Example 3.5. Let $x$ be a fixed integer. Use mathematical induction to prove that, for all integers $n \ge 1$ ,

x^n - 1 = (x-1 )( x^{n-1} + x^{n-2} + \cdots + x + 1 ).

[Hint: $x^{n+1} - 1 = (x-1)x^n + (x^{n} - 1 )$ .]

Example 3.6. Use mathematical induction to prove that $n^{3} - n$ is divisible by 3 whenever $n$ is a positive integer.

Number of subsets example

Example 3.7. Use mathematical induction to show that if $S$ is a finite set with $n$ elements, then $S$ has $2^{n}$ subsets.

Factorial example

Example 3.8. Use mathematical induction to prove that $2^n < n!$ for every positive integer $n$ with $n\geq 4$ .

Geometric examples

Example 3.9. Let $n$ be a positive integer. Show that any $2^{n}\times 2^{n}$ chessboard with one square removed can be tiled using L-shaped pieces, where these pieces cover three squares at a time.

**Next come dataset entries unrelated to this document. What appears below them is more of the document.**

-- ==== Sys2Proof/Machine/Step.lean ====
section
/-! DEFINITION. One step of the machine: the environment's moves of the gap, then one step of the block. -/

namespace Sys2Proof.Machine

/-- One step. Parameters that break their preconditions are refused (U9, R65). -/
def step (s : State) : Host.Outcome State Fault Refusal :=
  if s.cfg.valid then blockStep (applyEnv s) else .refused .badConfiguration

/-- `s` with the operation of a table word placed where the next step runs it (log 16). -/
def State.withFetchWord (s : State) (nbits w : Nat) : State := placeTableWord nbits w s

end Sys2Proof.Machine
end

Example 3.10. A finite number of straight lines divides the plane into regions. Prove that these regions can be coloured using two colours so that adjacent regions (i.e., regions that meet in more than just one corner) do not have the same colour.

Basis at other than 0 or 1

Sometimes we need to show that $P(n)$ is true for $n = k, k + 1, k + 2, \ldots$ , where $k$ is an integer other than 0 or 1. We can use mathematical induction to accomplish this as long as we change the basis step.

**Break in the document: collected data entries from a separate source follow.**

-- ==== Sys2Proof/Tests/Slice0.lean ====
section
/-! SUPPORT. Tests, with expected values written out from the spec's encodings and from its
`95_test_vectors.md`, and a witness for the hypotheses of every obligation that has some. -/

namespace Sys2Proof.Tests.Slice0

open Sys2Proof Sys2Proof.Machine

/-- The answer is a next state that passes the check. -/
def nextIs (o : StepResult) (check : State → Bool) : Bool :=
  match o with
  | .next t => check t
  | _ => false

/-- In IDLE after reset, with this word offered. -/
def offered (w : Halfword) : State := { State.reset with cmdPort := [w] }

/-- In the middle of a command with this word, at `(major, minor)`. -/
def inCommand (w : Halfword) (major : Major) (minor : Minor) : State :=
  { State.reset with pc := ⟨major, minor⟩, busy := true, cmd := w }

/-- The hardened variant, `POLL_LIMIT = Some 3` (program P3). -/
def hardened (s : State) : State := { s with cfg := { s.cfg with pollLimit := some 3 } }

/-- The strict loader, `SHORT_BLOCK_POLICY = Reject` (program P6). -/
def strict (s : State) : State := { s with cfg := { s.cfg with shortBlockPolicy := .reject } }

/-! ### Well-formedness refuses ill-formed operations -/

theorem test_wellFormed_refuses_wide_mode : (Instr.writeStatusMode 256).wellFormed = false := by decide

theorem test_wellFormed_refuses_wide_field_value :
    (Instr.writeControlField .cdratio 256).wellFormed = false := by decide

theorem test_wellFormed_admits_out_of_range_byte :
    (Instr.writeControlField .ctrlEn 255).wellFormed = true ∧ (Instr.writeStatusMode 8).wellFormed = true := by
  decide

/-! ### Decoding, from words written out bit by bit from R102, R103 and R106 -/

theorem test_decode_commands :
    decodeCmd 0b0001_0000_00000000 = some .reportStatus ∧
    decodeCmd 0b0010_0000_00000000 = some .runConfiguration ∧
    decodeCmd 0b0011_0000_00000000 = some .loadBitstream ∧
    decodeCmd 0b1000_0000_00000000 = some .reset := by decide

theorem test_decode_setters :
    decodeCmd 0b0100_0000_00000010 = some (.setCtrlEn 2) ∧
    decodeCmd 0b0101_0000_00000001 = some (.setNconfigpull 1) ∧
    decodeCmd 0b0110_0000_00000100 = some (.setCdratio 4) ∧
    decodeCmd 0b0111_0000_10000001 = some (.setAxicfgen 0x81) := by decide

/-- The illegal rows of table 2.6. -/
theorem test_decode_illegal_words :
    ([0x0000, 0x9000, 0xF000, 0xFFFF, 0x1001, 0x8001, 0x4100, 0x4101, 0x2F00] : List Halfword).map
      decodeCmd = List.replicate 9 none := by decide

/-- dir, rng, size and offset of R106; the operand words are the model's own (log 14). -/
theorem test_decode_micro_operations :
    decodeBus 0b0_0_00_000000000000 0 0 = some .readStatus ∧
    decodeBus 0b1_0_00_000000000000 0x0007 0 = some (.writeStatusMode 7) ∧
    decodeBus 0b0_0_01_000000000100 0 0 = some .readControl ∧
    decodeBus 0b1_0_01_000000000100 0x0203 0 = some (.writeControlField .cdratio 3) ∧
    decodeBus 0b0_0_01_100001000000 0 0 = some .readGpioInterruptStatus ∧
    decodeBus 0b1_1_10_000000000000 0x0201 0x0403 = some (.dataPortWrite 0x04030201) := by decide

/-- Tags of no row: a word write of CTRL, a byte write of CTRL, a read of DATA, a write of GPIO_INTSTAT,
size code 3. -/
theorem test_decode_tags_of_no_row :
    ([0xA004, 0x8004, 0x6000, 0x9840, 0xF000] : List Halfword).map (fun tag => decodeBus tag 0 0) =
      List.replicate 5 none := by decide

theorem test_decode_rejects_operand_junk :
    decodeBus 0x0000 1 0 = none ∧ decodeBus 0x9004 0x0500 0 = none ∧ decodeBus 0x9004 0x0800 0 = none ∧
    decodeBus 0x8000 0x0100 0 = none ∧ decode ⟨.cmd16, 0x1000, 0, 1⟩ = none := by decide

theorem test_decodeTableWord_commands :
    decodeTableWord 16 0x1000 = some .reportStatus ∧
    decodeTableWord 16 0x2000 = some .runConfiguration ∧
    decodeTableWord 16 0x3000 = some .loadBitstream ∧
    decodeTableWord 16 0x4001 = some (.setCtrlEn 1) ∧
    decodeTableWord 16 0x5001 = some (.setNconfigpull 1) ∧
    decodeTableWord 16 0x6003 = some (.setCdratio 3) ∧
    decodeTableWord 16 0x7001 = some (.setAxicfgen 1) ∧
    decodeTableWord 16 0x8000 = some .reset := by decide

theorem test_decodeTableWord_micro_operations :
    decodeTableWord 16 0x0000 = some .readStatus ∧
    decodeTableWord 16 0x1004 = some .readControl ∧
    decodeTableWord 16 0x9004 = some (.writeControlField .ctrlEn 0) ∧
    decodeTableWord 16 0x1840 = some .readGpioInterruptStatus ∧
    decodeTableWord 48 0x04030201E000 = some (.dataPortWrite 0x04030201) := by decide

/-! ### A word placed for the fetch is what the next step runs -/

/-- A command is accepted (R210). -/
theorem test_fetch_accepts_commands :
    ∀ p ∈ ([(0x1000, .cmdReport), (0x2000, .run1), (0x3000, .cmdLoad), (0x4001, .cmdSetf),
        (0x5001, .cmdSetf), (0x6003, .cmdSetf), (0x7001, .cmdSetf), (0x8000, .cmdReset)] :
        List (Nat × Major)),
      nextIs (step (State.reset.withFetchWord 16 p.1)) (fun t =>
        decide (t.pc = ⟨p.2, .m0⟩ ∧ t.busy = true ∧ t.trace = [.cmd (BitVec.ofNat 16 p.1)])) = true := by
  decide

Example 3.11. Prove using induction that if $n > 4$ is an integer then $n^2 > n + 16$ .

The second principle of mathematical induction

There is another form of mathematical induction that is often useful in proofs. With this form we use the same basis step as before, but we use a different inductive step. We assume that $P(k)$ is true for all values $k = 1,\ldots, n$ and show that $P(n + 1 )$ must also be true based on this assumption. This is called the second principle of mathematical induction. We summarize the two steps used to show that $P(n)$ is true for all positive integers $n:$

Basis step: The proposition $P(1)$ is shown to be true.

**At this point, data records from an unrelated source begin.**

-- ==== Sys2Proof/Decode.lean ====
section
/-! DEFINITION. The command word (spec/30_encoding.md R61 to R74): its fields, the opcode map, the decoder, and after it the
encoder.  The layout is the spec's own (D2), numbered with bit 0 least significant. -/

namespace Sys2Proof

/-! ### Fields (R62, R63) -/

/-- `OP` = `CW[31:28]`. -/
def opField (w : Word) : BitVec 4 := w.extractLsb' 28 4

/-- `F` = `CW[27]`. -/
def fField (w : Word) : Bool := w.getLsbD 27

/-- `B` = `CW[26]`. -/
def bField (w : Word) : Bool := w.getLsbD 26

/-- `Z` = `CW[25:16]`. -/
def zField (w : Word) : BitVec 10 := w.extractLsb' 16 10

/-- `REG` = `CW[15:8]`. -/
def regField (w : Word) : Byte := w.extractLsb' 8 8

/-- `DATA` = `CW[7:0]`. -/
def dataField (w : Word) : Byte := w.extractLsb' 0 8

/-- `IMM28` = `CW[27:0]`. -/
def immField (w : Word) : BitVec 28 := w.extractLsb' 0 28

/-! ### The opcode map (R65) -/

/-- The nine rows of the opcode map, by mnemonic. -/
inductive Opcode where
  | waddr | wdata | wreg | rreg | rstat | run | reset | resetr | stats
deriving DecidableEq, Repr

/-- Every row of the map, in the table's order. -/
def opcodeRows : List Opcode := [.waddr, .wdata, .wreg, .rreg, .rstat, .run, .reset, .resetr, .stats]

/-- The row's mnemonic in spec/opcode_table.json. -/
def Opcode.mnemonic : Opcode → String
  | .waddr => "WADDR"
  | .wdata => "WDATA"
  | .wreg => "WREG"
  | .rreg => "RREG"
  | .rstat => "RSTAT"
  | .run => "RUN"
  | .reset => "RESET"
  | .resetr => "RESETR"
  | .stats => "STATS"

/-- The row's `OP` value. -/
def Opcode.code : Opcode → BitVec 4
  | .waddr => 0x1#4
  | .wdata => 0x2#4
  | .wreg => 0x3#4
  | .rreg => 0x4#4
  | .rstat => 0x5#4
  | .run => 0x6#4
  | .reset => 0x7#4
  | .resetr => 0x8#4
  | .stats => 0x9#4

/-- The row's `match` (R65). -/
def Opcode.matchBits : Opcode → Word
  | .waddr => 0x10000000#32
  | .wdata => 0x20000000#32
  | .wreg => 0x30000000#32
  | .rreg => 0x40000000#32
  | .rstat => 0x50000000#32
  | .run => 0x60000000#32
  | .reset => 0x70000000#32
  | .resetr => 0x80000000#32
  | .stats => 0x90000000#32

/-- The row's `mask` (R65). -/
def Opcode.maskBits : Opcode → Word
  | .waddr => 0xF7FF00FF#32
  | .wdata => 0xF3FFFF00#32
  | .wreg => 0xF3FF0000#32
  | .rreg => 0xF7FF00FF#32
  | .rstat => 0xFFFFFFFF#32
  | .run => 0xF0000000#32
  | .reset => 0xFFFFFFFF#32
  | .resetr => 0xF0000000#32
  | .stats => 0xFFFFFFFF#32

/-- `W` encodes the row iff `W and mask = match` (R65). -/
def Opcode.matchesWord (o : Opcode) (w : Word) : Bool := decide (w &&& o.maskBits = o.matchBits)

/-- The row an `OP` value selects; none for the reserved values 0x0 and 0xA..0xF (R65). -/
def opcodeOfCode (op : BitVec 4) : Option Opcode :=
  match op.toNat with
  | 1 => some .waddr
  | 2 => some .wdata
  | 3 => some .wreg
  | 4 => some .rreg
  | 5 => some .rstat
  | 6 => some .run
  | 7 => some .reset
  | 8 => some .resetr
  | 9 => some .stats
  | _ => none

/-! ### Operand assembly (R66, R67, R68) -/

/-- `file = P if F = 0 else S` (R66). -/
def fileOfBit (f : Bool) : RegFile := if f then .secondary else .primary

/-- `elapsed_usec = IMM28 / 256`, an exact rational (R67). -/
def usecOfImm (imm : BitVec 28) : Rat := mkRat imm.toNat 256

/-- The operands of a word that encodes the row (R66 to R68). -/
def Opcode.operation (w : Word) : Opcode → Instr
  | .waddr => .waddr (fileOfBit (fField w)) (regField w)
  | .wdata => .wdata (fileOfBit (fField w)) (bField w) (dataField w)
  | .wreg => .wreg (fileOfBit (fField w)) (bField w) (regField w) (dataField w)
  | .rreg => .rreg (fileOfBit (fField w)) (regField w)
  | .rstat => .rstat
  | .run => .run (usecOfImm (immField w))
  | .reset => .reset
  | .resetr => .resetr (immField w).toNat
  | .stats => .stats

/-! ### The decoder (R71, R74) -/

/-- Why a command word is illegal (R71), in the order of the tests of R74.
DESIGN CHOICE (log entry 18): the spec gives an illegal word no reason code; this one only names the refusal. -/
inductive Illegal where
  /-- `OP` in {0x0, 0xA..0xF}. -/
  | reservedOpcode (op : BitVec 4)
  /-- A must-be-zero bit of the row the opcode selects is 1. -/
  | mustBeZero (row : Opcode)
deriving DecidableEq, Repr

/-- The decode algorithm of R74, total on all 2^32 words. -/
def decode (w : Word) : Except Illegal Instr :=
  match opcodeOfCode (opField w) with
  | none => .error (.reservedOpcode (opField w))
  | some row => if row.matchesWord w then .ok (row.operation w) else .error (.mustBeZero row)

/-- The operation a word decodes to, none where it is illegal. -/
def decodeOption (w : Word) : Option Instr :=
  match decode w with
  | .ok i => some i
  | .error _ => none

/-- A command word from the low `nbits` bits of a number, every bit above them 0. -/
def wordOfTable (nbits w : Nat) : Word := BitVec.ofNat 32 (w % 2 ^ nbits)

/-- The instruction the decoder reads from a word numbered as spec/opcode_table.json numbers it.  A command word is a
32-bit number and never stored in bytes (R45), so the table's number is the word itself. -/
def decodeTableWord (nbits w : Nat) : Option Instr := decodeOption (wordOfTable nbits w)

/-! ### The encoder (R74: "place the operand fields, zero elsewhere") -/

/-- `F` of a file operand (R62). -/
def bitOfFile : RegFile → Bool
  | .primary => false
  | .secondary => true

/-- Format R (R62): `OP`, `F`, `B`, `Z` = 0, `REG`, `DATA`. -/
def formatR (op : BitVec 4) (f b : Bool) (reg data : Byte) : Word :=
  op ++ BitVec.ofBool f ++ BitVec.ofBool b ++ 0#10 ++ reg ++ data

/-- Format I (R63): `OP`, `IMM28`. -/
def formatI (op : BitVec 4) (imm : BitVec 28) : Word := op ++ imm

/-- Format N (R64): `OP`, 28 zero bits. -/
def formatN (op : BitVec 4) : Word := op ++ 0#28

/-- `IMM28 = t * 256` (R67, R140), for a `t` that fits. -/
def immOfUsec (t : Rat) : BitVec 28 := BitVec.ofNat 28 (t * 256).num.toNat

/-- The command word of an operation whose operands fit (R74). -/
def encode : Instr → Word
  | .waddr f addr => formatR 0x1#4 (bitOfFile f) false addr 0
  | .wdata f b data => formatR 0x2#4 (bitOfFile f) b 0 data
  | .wreg f b reg value => formatR 0x3#4 (bitOfFile f) b reg value
  | .rreg f reg => formatR 0x4#4 (bitOfFile f) false reg 0
  | .rstat => formatN 0x5#4
  | .run t => formatI 0x6#4 (immOfUsec t)
  | .reset => formatN 0x7#4
  | .resetr hz => formatI 0x8#4 (BitVec.ofNat 28 hz)
  | .stats => formatN 0x9#4

end Sys2Proof
end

Inductive step: It is shown that

[P(1) \wedge P(2) \wedge \cdots \wedge P(n)] \rightarrow P(n + 1 )

is true for every positive integer $n$ .

The two forms of mathematical induction are equivalent; that is, each can be shown to be a valid proof technique assuming the other. We leave it as an exercise for the student to show this.

Example 3.12. Show that if $n$ is an integer greater than $1$ , then $n$ can be written as the product of primes.

Solution.

Let $P(n)$ denote the proposition that $n$ can be written as a product of primes.

Basis step: $P(2)$ is true since it can be written as the product of one prime, itself.

Inductive step: Assume that $P(k)$ is true for all positive integers $k$ with $k\leq n$ . To complete the inductive step it must be shown that $P(n+1)$ is true under this assumption. There are two cases to consider, namely, when $n+1$ is prime and when $n+1$ is composite. If $n+1$ is prime then we can immediately see that $P(n+1)$ is true. Otherwise $n+1$ is composite and thus can be written as a product of two positive integers $a$ and $b$ with $2\leq a\leq b<n+1$ . By the induction hypothesis, both $a$ and $b$ can be written as the product of primes. Thus, if $n+1$ is composite, then it can be written as the product of primes, namely, those primes in the factorizations of $a$ and $b$ .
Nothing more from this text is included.